On June 15, 1965, following sessions for Dylan's "Like a Rolling Stone," Wilson retained guitarist Al Gorgoni and drummer Bobby Gregg from the Dylan sessions, adding guitarist Vinnie Bell and bassist Bob Bushnell. The tempo on the original recording was uneven, making it difficult for the musicians to keep the song in time. Engineer Roy Halee employed a heavy echo on the remix, which was a common trait of the Byrds' hits.

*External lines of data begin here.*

-- ==== Sys2Proof/Machine/Drive.lean ====
section
/-! DEFINITION. The clinch drive: chopping, current samples, over-current, the restroke, and the lines
OVERTEMP and SUPPLY_OK (spec 09, R170 to R176). BRIDGE_ON follows by the arbiter (R177, Flags). -/

namespace Sys2Proof.Machine

/-! ## Chopping (R170) -/

/-- The trip current of a stroke, in units of 0.05 A (R169): 1.5 A plus 0.5 A for each step of the
cycle's trip field. -/
def StrokePlan.tripCurrent (pl : StrokePlan) : Nat := 30 + 10 * pl.trip

/-- ISENSE, in units of 0.05 A, stands at or above the trip current of the cycle (R169, R170). -/
def Head.tripsAt (h : Head) (current : Nat) : Bool :=
  match h.plan with
  | some pl => decide (pl.tripCurrent ≤ current)
  | none => false

/-- A trip in phase ON (R170): one chop, and the off-time begins. A stroke that has tripped is not open,
so the open run ends (R175). -/
def Drive.tripped (d : Drive) : Drive :=
  { d with
    chop := .offTime
    chopCount := saturate 255 d.chopCount
    offTimer := some d.inForce.offTime
    openRun := false }

/-- ISENSE reaches `current` (R170): at the trip current it is a trip, and the stroke stalls when the
count equals the stall limit (R171); below the trip current, outside a stroke and in OFF_TIME there is
no effect. -/
def State.tripReached (s : State) (current : Nat) : State :=
  if s.drive.stroke = .commanded ∧ s.drive.chop = .on ∧ s.head.tripsAt current = true then
    if saturate 255 s.drive.chopCount = s.drive.inForce.stallLimit then
      State.stall { s with drive := s.drive.tripped }
    else { s with drive := s.drive.tripped }
  else s

/-- TRIP_REACHED (R170): `current` is ISENSE in units of 0.05 A (log 19). -/
def execTripReached (s : State) (current : Nat := 255) : Host.Outcome State Fault Refusal :=
  event s fun s => s.tripReached current

/-- The off-time timer expires (R170): the chop returns to ON. -/
def State.offTimeExpiry (s : State) : State :=
  if s.drive.offTimer.isSome then { s with drive := { s.drive with chop := .on, offTimer := none } }
  else s

/-- OFF_TIME_EXPIRY (R170). -/
def execOffTimeExpiry (s : State) : Host.Outcome State Fault Refusal := event s State.offTimeExpiry

/-! ## Samples and the open run (R170, R175) -/

/-- The drive at one sample (R170, R175): below the open sample count the sample is counted, and one
at or above the open threshold ends the open run. -/
def Drive.sampled (d : Drive) (current : Nat) : Drive :=
  if d.samples < d.inForce.openSamples then
    { d with
      samples := d.samples + 1
      openRun := d.openRun && decide (current < d.inForce.openThreshold) }
  else d

/-- The sample at which the open run is complete (R175): an open load. -/
def Drive.findsOpen (d : Drive) (current : Nat) : Bool :=
  decide (d.samples < d.inForce.openSamples) &&
    decide ((d.sampled current).samples = d.inForce.openSamples) && (d.sampled current).openRun

/-- The stroke ends with an open load (R175): no strike is counted. The head is no longer in flight,
which may end PAUSING (R185). -/
def State.openLoad (s : State) : State :=
  (State.raise
    { s with
      drive := s.drive.strokeEnded
      head := { s.head with held := .open, phaseTimer := none } }
    .clinchOpen s.head.placementSource).settle

/-- A current sample in a stroke (R170): the peak takes it if it is higher, stopping at 255. -/
def State.clinchSample (s : State) (current : Nat) : State :=
  if s.drive.stroke = .commanded then
    let s1 : State :=
      { s with
        drive := s.drive.sampled current
        head := { s.head with peak := max s.head.peak (min 255 current) } }
    if s.drive.findsOpen current then s1.openLoad else s1
  else s

/-- CLINCH_SAMPLE (R170): the sample in units of 0.05 A (log 19). -/
def execClinchSample (current : Nat) (s : State) : Host.Outcome State Fault Refusal :=
  event s fun s => s.clinchSample current

/-! ## Over-current (R174) -/

/-- ISENSE, in units of 0.05 A, stands above the over-current threshold (R174): that of the stroke in
force, since a changed threshold applies from the next stroke begun (R179). -/
def Drive.overcurrentAt (d : Drive) (current : Nat) : Bool :=
  decide (d.inForce.overcurrentThreshold < current)

/-- ISENSE rises to `current` (R174): above the over-current threshold, in a stroke, it starts the
filter; at or below it there is no effect. -/
def State.overcurrentRise (s : State) (current : Nat) : State :=
  if s.drive.stroke = .commanded ∧ s.drive.overcurrentAt current = true then
    { s with drive := { s.drive with filter := some s.drive.inForce.filterTime } }
  else s

/-- OVERCURRENT_RISE (R174): `current` is ISENSE in units of 0.05 A (log 19). -/
def execOvercurrentRise (s : State) (current : Nat := 255) : Host.Outcome State Fault Refusal :=
  event s fun s => s.overcurrentRise current

/-- ISENSE falls to `current` (R174): at or below the threshold the filter stops, and the condition of
CLINCH_OVERCURRENT ends; above it there is no effect. -/
def State.overcurrentFall (s : State) (current : Nat) : State :=
  if s.drive.overcurrentAt current then s
  else State.endCondition { s with drive := { s.drive with filter := none } } .clinchOvercurrent

/-- OVERCURRENT_FALL (R174): `current` is ISENSE in units of 0.05 A (log 19). -/
def execOvercurrentFall (s : State) (current : Nat := 0) : Host.Outcome State Fault Refusal :=
  event s fun s => s.overcurrentFall current

/-- The filter expires (R174): the claim stands from here (the record is not CLEAR), and
CLINCH_OVERCURRENT is raised. A filter that does not run cannot expire. -/
def State.filterExpiry (s : State) : State :=
  if s.drive.filter.isSome then
    (State.raise { s with drive := { s.drive with filter := none } } .clinchOvercurrent
      s.head.placementSource).settle
  else s

/-- OVERCURRENT_FILTER_EXPIRY (R174). -/
def execOvercurrentFilterExpiry (s : State) : Host.Outcome State Fault Refusal :=
  event s State.filterExpiry

/-! ## Restroke (R172) -/

/-- The record that held the CLINCH phase is CLEAR (R172, condition 3). -/
def State.holdLifted (s : State) : Bool :=
  match s.head.held with
  | .none => false
  | .stall => decide ((s.alarm .clinchStall).state = .clear)
  | .open => decide ((s.alarm .clinchOpen).state = .clear)

/-- A held CLINCH phase restrokes where the conditions of R172 hold; otherwise nothing happens
(log 1). -/
def State.restroke (s : State) : State :=
  if s.head.state = .clinch ∧ s.working = true ∧ s.driveAvailable = true ∧ s.holdLifted = true then
    s.enterStroke
  else s

/-- RESTROKE (R172). -/
def execRestroke (s : State) : Host.Outcome State Fault Refusal := event s State.restroke

/-! ## OVERTEMP and SUPPLY_OK (R176) -/

/-- The stored level of OVERTEMP. -/
def State.setOvertemp (s : State) (level : Bool) : State :=
  { s with inputs := { s.inputs with levels := { s.inputs.levels with overtemp := level } } }

/-- The stored level of SUPPLY_OK. -/
def State.setSupply (s : State) (level : Bool) : State :=
  { s with inputs := { s.inputs with levels := { s.inputs.levels with supplyOk := level } } }

/-- OVERTEMP_RISE (R176): the claim of the arbiter follows the level. HOMING ends, since the drive is
no longer available (R161). -/
def execOvertempRise (s : State) : Host.Outcome State Fault Refusal :=
  event s fun s => ((s.setOvertemp true).homingCheck.raise .overTemp none).settle

/-- OVERTEMP_FALL (R176): the condition of OVER_TEMP ends. -/
def execOvertempFall (s : State) : Host.Outcome State Fault Refusal :=
  event s fun s => (s.setOvertemp false).endCondition .overTemp

/-- SUPPLY_OK_FALL (R176). -/
def execSupplyOkFall (s : State) : Host.Outcome State Fault Refusal :=
  event s fun s => ((s.setSupply false).homingCheck.raise .supplyLow none).settle

/-- SUPPLY_OK_RISE (R176): the condition of SUPPLY_LOW ends. -/
def execSupplyOkRise (s : State) : Host.Outcome State Fault Refusal :=
  event s fun s => (s.setSupply true).endCondition .supplyLow

end Sys2Proof.Machine
end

The single was first serviced to college FM rock stations, and a commercial single release followed on September 13, 1965. The lack of consultation with Simon and Garfunkel on the remix was because, although the duo was still contracted to Columbia Records, the duo was no longer a "working entity." It was not unusual for producers to add instruments or vocals to previous releases and re-release them as new products.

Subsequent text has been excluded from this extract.